A government source confirmed to RIR that such negotiations have taken place, and said this could lead to “joint construction of power stations and other aspects of cooperation, including the training of personnel in other Asian countries, including Bangladesh, Vietnam, and Sri Lanka”.
“This, in particular, is due to logistical issues. New Delhi is much closer to these countries than is Moscow. Moreover, our Indian partners are ready to train their Asian colleagues,” the source said.
RIR’s source also said, “Russia and India, in fact, have reiterated their commitment to cooperation in this field.”
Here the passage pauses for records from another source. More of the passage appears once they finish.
/-- An operand of the instruction writes the register. -/
def operandWrites (d s0 s1 : Operand) (j : RegNo) : Prop := destWrites d j ∨ sourceWrites s0 j ∨ sourceWrites s1 j

/-- What no executed ALU or shift instruction changes: registers its operands do not write (R14 and R15 apart), every
cell but the one it stores to, `halted` and the parameters; the screen only where it stores. -/
def OperandFrame (d s0 s1 : Operand) (s t : State) : Prop :=
  (∀ j : RegNo, j ≠ 14 → j ≠ 15 → ¬ operandWrites d s0 s1 j → t.reg j = s.reg j) ∧
    (∀ b : Word, storeAddress d s0 s1 s ≠ some b → t.cell b = s.cell b) ∧
    (storeAddress d s0 s1 s = none → t.mem = s.mem ∧ t.screen = s.screen) ∧ t.halted = s.halted ∧ t.cfg = s.cfg ∧
    t.polls = s.polls

/-- A rotation by one through the carry, as `C>C` does it on a word and the C bit. -/
def rotateOnce (p : Word × Bool) : Word × Bool := shiftWordBy .right p.2 p.1

end Machine

end Sys2Proof

open Sys2Proof Sys2Proof.Machine

/-! ### Encoding -/

/-- Decoding the words of any instruction gives it back, whatever follows, for every MODE_TABLE within its limits (R71,
R73 to R78; the order of constants is D3, the mode codes are D1). -/
def Obligations.DecodeInvertsEncode : Prop :=
  ∀ (t : ModeTable) (i : Instr) (rest : List Word), t.wf → decode t (encode t i ++ rest) = .ok (i, rest)

/-- Words that decode are the words of what they decode to: no bit is dropped (R70, R71, R77, R78; D1, D3). -/
def Obligations.EncodeInvertsDecode : Prop :=
  ∀ (t : ModeTable) (ws rest : List Word) (i : Instr), t.wf → decode t ws = .ok (i, rest) → ws = encode t i ++ rest

/-- R73: where bit 27 is clear the word is the ALU instruction of bits 24:21, with the condition in 31:28, C in 26, M in
25 and the operand fields in 20:14, 13:7 and 6:0. -/
def Obligations.AluWordFormat : Prop :=
  ∀ (t : ModeTable) (w : Word) (ks rest : List Word) (i : Instr), decode t (w :: ks) = .ok (i, rest) → w[27] = false →
    ∃ cond d s0 s1,
      (aluInstrs cond w[26] w[25] d s0 s1)[(w.extractLsb' 21 4).toNat]? = some i ∧
        cond.field = w.extractLsb' 28 4 ∧ d.ofField t (w.extractLsb' 14 7) ∧ s0.ofField t (w.extractLsb' 7 7) ∧
        s1.ofField t (w.extractLsb' 0 7)

/-- R74: where bits 27:26 are 10 the word is the shift instruction of bits 24:21, with the condition in 31:28, M in 25
and the operand fields in 20:14, 13:7 and 6:0. -/
def Obligations.ShiftWordFormat : Prop :=
  ∀ (t : ModeTable) (w : Word) (ks rest : List Word) (i : Instr), decode t (w :: ks) = .ok (i, rest) → w[27] = true →
    w[26] = false →
    ∃ cond d s0 s1,
      (shiftInstrs cond w[25] d s0 s1)[(w.extractLsb' 21 4).toNat]? = some i ∧
        cond.field = w.extractLsb' 28 4 ∧ d.ofField t (w.extractLsb' 14 7) ∧ s0.ofField t (w.extractLsb' 7 7) ∧
        s1.ofField t (w.extractLsb' 0 7)

/-- Where bits 27:26 are 11 the word is HALT with the condition in 31:28 (30_encoding.md section 1); it takes no further
word, and bits 25:0 have no meaning: HALTs that differ in them alone do the same (43_halt.md, D12, entry 20; that the
bits are kept in the syntax is entry 32). -/
def Obligations.HaltWordFormat : Prop :=
  ∀ (t : ModeTable) (w : Word) (ks rest : List Word) (i : Instr), decode t (w :: ks) = .ok (i, rest) → w[27] = true →
    w[26] = true →
    ∃ cond, i = .halt cond (w.extractLsb' 0 26) ∧ cond.field = w.extractLsb' 28 4 ∧ rest = ks ∧
      ∀ (other : BitVec 26) (s : State), exec (.halt cond other) s = exec i s

/-- R76: the mode and the register number of each operand stand in bits 20:18 and 17:14, 13:11 and 10:7, 6:4 and
3:0. -/
def Obligations.OperandFieldLayout : Prop :=
  ∀ (t : ModeTable) (w : Word) (ks rest : List Word) (i : Instr) (d s0 s1 : Operand),
    decode t (w :: ks) = .ok (i, rest) → i.operands = some (d, s0, s1) →
    (d.form = t.form (w.extractLsb' 18 3) ∧ d.register.val = (w.extractLsb' 14 4).toNat) ∧
      (s0.form = t.form (w.extractLsb' 11 3) ∧ s0.register.val = (w.extractLsb' 7 4).toNat) ∧
      (s1.form = t.form (w.extractLsb' 4 3) ∧ s1.register.val = (w.extractLsb' 0 4).toNat)

/-- The length of an instruction told from its first word: one for HALT, else one more than the number of operand fields
with mode bits 1:0 = 11 (30_encoding.md R87, which the spec derives; mode 011 owning a constant is D1: with another
MODE_TABLE it is said here of those that keep that code); and that many words are taken. -/
def Obligations.LengthFromInstructionWord : Prop :=
  ∀ (t : ModeTable) (w : Word) (ks rest : List Word) (i : Instr), t.wf → t.form 3#3 = .const →
    decode t (w :: ks) = .ok (i, rest) →
    i.length = (if w[27] && w[26] then 1
      else 1 + (if w.extractLsb' 18 2 = 3#2 then 1 else 0) + (if w.extractLsb' 11 2 = 3#2 then 1 else 0) +
        (if w.extractLsb' 4 2 = 3#2 then 1 else 0)) ∧
      (w :: ks).length = i.length + rest.length

/-- Every word is an instruction word, with at most three constants (30_encoding.md section 5: "No instruction word is
illegal"). -/
def Obligations.NoWordIsIllegal : Prop :=
  ∀ (t : ModeTable) (w k0 k1 k2 : Word), ∃ i rest, decode t [w, k0, k1, k2] = .ok (i, rest)

/-- Words written out in 95_test_vectors.md sections 1.1 and 2.6 decode to the instructions the spec names. -/
def Obligations.SpecWordsDecode : Prop :=
  decode .reconstruction [0x00604082] = .ok (.add ⟨false, .always⟩ false false (.reg 1) (.reg 1) (.reg 2), []) ∧
    decode .reconstruction [0x06794104] = .ok (.add ⟨false, .always⟩ true true (.memPostInc 5) (.reg 2) (.reg 4), []) ∧
    decode .reconstruction [0xB278C971, 0x12345678] =
      .ok (.add ⟨true, .z⟩ false true (.memPostInc 3) (.preDec 2) (.memConst 1 0x12345678), []) ∧
    decode .reconstruction [0x007C1830, 0x80, 0x11, 0x22] =
      .ok (.add ⟨false, .always⟩ false false (.memConst 0 0x80) (.const 0 0x11) (.const 0 0x22), []) ∧
    decode .reconstruction [0xF1E00000] = .ok (.or ⟨true, .i⟩ false false (.reg 0) (.reg 0) (.reg 0), []) ∧
    decode .reconstruction [0x0BE00000] = .ok (.shift1111 ⟨false, .always⟩ true (.reg 0) (.reg 0) (.reg 0), []) ∧
    decode .reconstruction [0x8C000000] = .ok (.halt ⟨true, .always⟩ 0, [])

/-! ### The step -/

/-- Where the cells from R15 on decode to an instruction and those it takes are admitted, a running machine to which no
request is presented, or one it does not accept, executes that instruction on the state, R15 still at its address
(30_encoding.md section 3; that all constants are fetched first is D3). With IRQ `never` that is what a step is
(60_exceptions.md R206, D17, entry 21). -/
def Obligations.StepRunsDecodedInstruction : Prop :=
  ∀ (s : State) (i : Instr) (rest : List Word), decode s.cfg.modeTable (cellsAtPc s) = .ok (i, rest) →
    (∀ n, n < i.length → s.admitted (s.reg 15 + BitVec.ofNat 32 n) = true) →
    cycle none s = exec i s ∧ (∀ kind, s.acceptsInterrupt kind = false → cycle (some kind) s = exec i s) ∧
      (s.halted = false → s.cfg.irq = .never → step s = exec i s)

/-- A fetch is stuck at the first cell of the instruction that is not admitted (20_memory.md section 1, D13; the fault is
the model's rendering of "no step", entry 7). -/
def Obligations.FetchOutsideMemoryIsStuck : Prop :=
  ∀ (s : State) (i : Instr) (rest : List Word) (n : Nat), decode s.cfg.modeTable (cellsAtPc s) = .ok (i, rest) →
    n < i.length → (∀ k, k < n → s.admitted (s.reg 15 + BitVec.ofNat 32 k) = true) →
    s.admitted (s.reg 15 + BitVec.ofNat 32 n) = false →
    cycle none s = .fault (.notAdmitted (s.reg 15 + BitVec.ofNat 32 n)) ∧
      (s.halted = false → s.cfg.irq = .never → step s = .fault (.notAdmitted (s.reg 15 + BitVec.ofNat 32 n)))

/-- A halted machine stays in the same state for ever (43_halt.md section on the halted state, D12; that the final state
steps to itself is the model's choice, entry 20). -/
def Obligations.HaltedIsFinal : Prop :=
  ∀ (s : State) (k : Nat), s.halted = true → Host.Core.run core k s = .next s

/-! ### Conditional execution -/

/-- R100: with the instruction word at hand, the condition is bit 24 + w[30:28] of R14, negated if w[31] is set; where
it is 0 the instruction does not execute: no register but R15 changes, and no memory. -/
def Obligations.ConditionTestSelectsStatusBit : Prop :=
  ∀ (t : ModeTable) (w : Word) (ks rest : List Word) (i : Instr) (s : State), decode t (w :: ks) = .ok (i, rest) →
    s.meets i.cond = ((s.reg 14).getLsbD (24 + (w.extractLsb' 28 3).toNat) ^^ w[31]) ∧
      (s.meets i.cond = false → ∃ t, exec i s = .next t ∧ (∀ j, j ≠ 15 → t.reg j = s.reg j) ∧ t.mem = s.mem ∧
        t.halted = s.halted ∧ t.screen = s.screen)

/-- A false condition: R15 moves past the instruction and all its constants and nothing else changes (40_condition.md,
D6). -/
def Obligations.FalseConditionOnlyAdvancesR15 : Prop :=
  ∀ (i : Instr) (s : State), s.meets i.cond = false →
    ∃ t, exec i s = .next t ∧ OnlyRegister 15 (s.reg 15 + BitVec.ofNat 32 i.length) s t

/-- Code 0000 always executes, code 1000 never (40_condition.md, derived there from R27 and R100): in every state the
condition of the first holds and an instruction with the second is skipped. -/
def Obligations.CodesZeroAndEight : Prop :=
  ∀ (i : Instr) (s : State),
    (i.cond.field = 0#4 → s.meets i.cond = true) ∧
      (i.cond.field = 8#4 → exec i s = .next (s.advance i.length))

/-! ### Registers and memory -/

/-- R0 as a source gives zero (or the constant) and as a destination discards the result, without any change
(44_operands.md section 4, derived there). -/
def Obligations.RegisterZeroReadsZeroAndDiscards : Prop :=
  ∀ (s : State) (k v : Word),
    (∀ o ∈ [Operand.reg 0, .preDec 0, .postInc 0], readSource o s = .next (0, s) ∧ writeDest o v s = .next s) ∧
      readSource (.const 0 k) s = .next (k, s)

/-- R27: bit 24 of R14 reads 1 in every state, a write cannot clear it, and so condition code 0000 is always true. -/
def Obligations.StatusBit24IsHardwired : Prop :=
  ∀ (s : State) (v : Word),
    (s.reg 14)[24] = true ∧ ((s.writeReg 14 v).reg 14)[24] = true ∧ s.meets ⟨false, .always⟩ = true
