-- ==== Sys2Proof/Tests/Slice0.lean ====
section
/-! SUPPORT. The model's own tests. Expected values are those of spec 95_test_vectors.md, or are worked out by hand from
the rule a test names; then, for every statement with hypotheses, states and operands that meet them. -/

namespace Sys2Proof.Tests

open Machine

/-- The condition `?1`. -/
def always : Cond := ⟨false, .always⟩

/-- A state with these parameters, registers and cells. -/
def stateWith (c : Config) (registers : List (RegNo × Word)) (cells : List (Word × Word)) : State :=
  cells.foldl (fun s p => s.writeCell p.1 p.2) (registers.foldl (fun s p => s.writeReg p.1 p.2) (State.start c))

/-- Parameters in which one shift opcode is known. -/
def shiftAt (opcode : Fin 16) (desc : ShiftDesc) : Config :=
  { defaultConfig with shiftTable := defaultConfig.shiftTable.set opcode.val (some desc) }

/-- Parameters in which every shift opcode is known: 0000 is `0<0`, 0001 is `C>C` and every other is this one. -/
def allShifts (desc : ShiftDesc) : Config :=
  { defaultConfig with shiftTable :=
      ((Vector.replicate 16 (some desc)).set 0 (some .zeroLeftZero)).set 1 (some .carryRightCarry) }

/-- What a next state shows through `f`. -/
def after {α : Type} (x : Result State) (f : State → α) : Option α :=
  match x with
  | .next t => some (f t)
  | .fault _ => none
  | .refused _ => none

/-- R3 and R14 after an instruction on R1 and R2 with this R14. -/
def run (c : Config) (i : Instr) (r1 r2 r14 : Word) : Option (Word × Word) :=
  after (exec i (stateWith c [(1, r1), (2, r2), (14, r14)] [])) fun t => (t.reg 3, t.reg 14)

/-! ### Well-formed instructions: one that passes and one that each check refuses (R183, R161) -/

theorem test_wellFormed : (Instr.add always true true (.memConst 3 7) (.const 2 1) (.preDec 0)).wellFormed = true := by
  decide

theorem test_wellFormed_refuses_constant_destination :
    (Instr.move always false false (.const 2 16) (.reg 3) (.reg 0)).wellFormed = false := by decide

theorem test_wellFormed_refuses_halt_with_junk : (Instr.halt always 1).wellFormed = false := by decide

theorem test_wellFormed_halt : (Instr.halt always 0).wellFormed = true := by decide

/-! ### Decoding: for every instruction a word written bit by bit from its format
(R73 to R78, R81, R82, R100, R101, R167). The bits read: condition 31:28, group and C and M, opcode 24:21, then mode and
register of the destination, of source 0 and of source 1. -/

theorem test_decode_move :
    decode .reconstruction [0b0011_000_0000_000_0001_111_0010_011_0101, 0x11111111, 0x22222222] =
      .ok (.move ⟨false, .z⟩ false false (.reg 1) (.memConst 2 0x11111111) (.const 5 0x22222222), []) := by decide

theorem test_decode_sub :
    decode .reconstruction [0b1000_010_0001_001_0100_010_1001_000_0000] =
      .ok (.sub ⟨true, .always⟩ true false (.preDec 4) (.postInc 9) (.reg 0), []) := by decide

theorem test_decode_mdbl :
    decode .reconstruction [0b1101_001_0010_010_0111_101_0000_101_1011] =
      .ok (.mdbl ⟨true, .v⟩ false true (.postInc 7) (.memPreDec 0) (.memPreDec 11), []) := by decide

theorem test_decode_add :
    decode .reconstruction [0b0010_011_0011_100_1010_000_0111_010_0110] =
      .ok (.add ⟨false, .c⟩ true true (.mem 10) (.reg 7) (.postInc 6), []) := by decide

theorem test_decode_dbl :
    decode .reconstruction [0b0111_000_0100_101_1101_011_1110_111_0001, 0x11111111, 0x22222222] =
      .ok (.dbl ⟨false, .i⟩ false false (.memPreDec 13) (.const 14 0x11111111) (.memConst 1 0x22222222), []) := by decide

theorem test_decode_dec :
    decode .reconstruction [0b1100_010_0101_110_0000_110_0101_100_1100] =
      .ok (.dec ⟨true, .n⟩ true false (.memPostInc 0) (.memPostInc 5) (.mem 12), []) := by decide

theorem test_decode_not :
    decode .reconstruction [0b0001_001_0110_111_0011_001_1100_001_0111, 0x11111111] =
      .ok (.not ⟨false, .x⟩ false true (.memConst 3 0x11111111) (.preDec 12) (.preDec 7), []) := by decide

theorem test_decode_nor :
    decode .reconstruction [0b0110_011_0111_011_0110_100_0011_110_0010, 0x11111111] =
      .ok (.nor ⟨false, .m⟩ true true (.const 6 0x11111111) (.mem 3) (.memPostInc 2), []) := by decide

theorem test_decode_iand :
    decode .reconstruction [0b1011_000_1000_000_1001_111_1010_011_1101, 0x11111111, 0x22222222] =
      .ok (.iand ⟨true, .z⟩ false false (.reg 9) (.memConst 10 0x11111111) (.const 13 0x22222222), []) := by decide

theorem test_decode_nand :
    decode .reconstruction [0b0000_010_1001_001_1100_010_0001_000_1000] =
      .ok (.nand ⟨false, .always⟩ true false (.preDec 12) (.postInc 1) (.reg 8), []) := by decide

theorem test_decode_xor :
    decode .reconstruction [0b0101_001_1010_010_1111_101_1000_101_0011] =
      .ok (.xor ⟨false, .v⟩ false true (.postInc 15) (.memPreDec 8) (.memPreDec 3), []) := by decide

theorem test_decode_ior :
    decode .reconstruction [0b1010_011_1011_100_0010_000_1111_010_1110] =
      .ok (.ior ⟨true, .c⟩ true true (.mem 2) (.reg 15) (.postInc 14), []) := by decide

theorem test_decode_xnor :
    decode .reconstruction [0b1111_000_1100_101_0101_011_0110_111_1001, 0x11111111, 0x22222222] =
      .ok (.xnor ⟨true, .i⟩ false false (.memPreDec 5) (.const 6 0x11111111) (.memConst 9 0x22222222), []) := by decide

theorem test_decode_and :
    decode .reconstruction [0b0100_010_1101_110_1000_110_1101_100_0100] =
      .ok (.and ⟨false, .n⟩ true false (.memPostInc 8) (.memPostInc 13) (.mem 4), []) := by decide

theorem test_decode_one :
    decode .reconstruction [0b1001_001_1110_111_1011_001_0100_001_1111, 0x11111111] =
      .ok (.one ⟨true, .x⟩ false true (.memConst 11 0x11111111) (.preDec 4) (.preDec 15), []) := by decide

theorem test_decode_or :
    decode .reconstruction [0b1110_011_1111_011_1110_100_1011_110_1010, 0x11111111] =
      .ok (.or ⟨true, .m⟩ true true (.const 14 0x11111111) (.mem 11) (.memPostInc 10), []) := by decide

theorem test_decode_shift0000 :
    decode .reconstruction [0b0011_100_0000_000_0001_111_0010_011_0101, 0x11111111, 0x22222222] =
      .ok (.shift0000 ⟨false, .z⟩ false (.reg 1) (.memConst 2 0x11111111) (.const 5 0x22222222), []) := by decide

theorem test_decode_shift0001 :
    decode .reconstruction [0b1000_100_0001_001_0100_010_1001_000_0000] =
      .ok (.shift0001 ⟨true, .always⟩ false (.preDec 4) (.postInc 9) (.reg 0), []) := by decide

theorem test_decode_shift0010 :
    decode .reconstruction [0b1101_101_0010_010_0111_101_0000_101_1011] =
      .ok (.shift0010 ⟨true, .v⟩ true (.postInc 7) (.memPreDec 0) (.memPreDec 11), []) := by decide

theorem test_decode_shift0011 :
    decode .reconstruction [0b0010_101_0011_100_1010_000_0111_010_0110] =
      .ok (.shift0011 ⟨false, .c⟩ true (.mem 10) (.reg 7) (.postInc 6), []) := by decide

theorem test_decode_shift0100 :
    decode .reconstruction [0b0111_100_0100_101_1101_011_1110_111_0001, 0x11111111, 0x22222222] =
      .ok (.shift0100 ⟨false, .i⟩ false (.memPreDec 13) (.const 14 0x11111111) (.memConst 1 0x22222222), []) := by decide

theorem test_decode_shift0101 :
    decode .reconstruction [0b1100_100_0101_110_0000_110_0101_100_1100] =
      .ok (.shift0101 ⟨true, .n⟩ false (.memPostInc 0) (.memPostInc 5) (.mem 12), []) := by decide

theorem test_decode_shift0110 :
    decode .reconstruction [0b0001_101_0110_111_0011_001_1100_001_0111, 0x11111111] =
      .ok (.shift0110 ⟨false, .x⟩ true (.memConst 3 0x11111111) (.preDec 12) (.preDec 7), []) := by decide

theorem test_decode_shift0111 :
    decode .reconstruction [0b0110_101_0111_011_0110_100_0011_110_0010, 0x11111111] =
      .ok (.shift0111 ⟨false, .m⟩ true (.const 6 0x11111111) (.mem 3) (.memPostInc 2), []) := by decide

theorem test_decode_shift1000 :
    decode .reconstruction [0b1011_100_1000_000_1001_111_1010_011_1101, 0x11111111, 0x22222222] =
      .ok (.shift1000 ⟨true, .z⟩ false (.reg 9) (.memConst 10 0x11111111) (.const 13 0x22222222), []) := by decide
“Cooperation in the field of nuclear energy was one of the main topics in the talks between the Indian Prime Minister Narendra Modi and the Russian President at Ufa during the July BRICS Summit. Emphasis was placed on the future construction of facilities in India, with a possible increase in the number of units.”
India is also in talks for a new location, possibly within the new state of Andhra Pradesh, where it could build a new nuclear plant with Russian assistance, RIR learned from the Department of Atomic Energy.
“Discussions between the Department of Atomic Energy (DAE) and the Government of Andhra Pradesh for location of the second Russian technology based Light Water Reactor (LWR) Nuclear Power Plant are at an advanced stage,” a source in the Department said.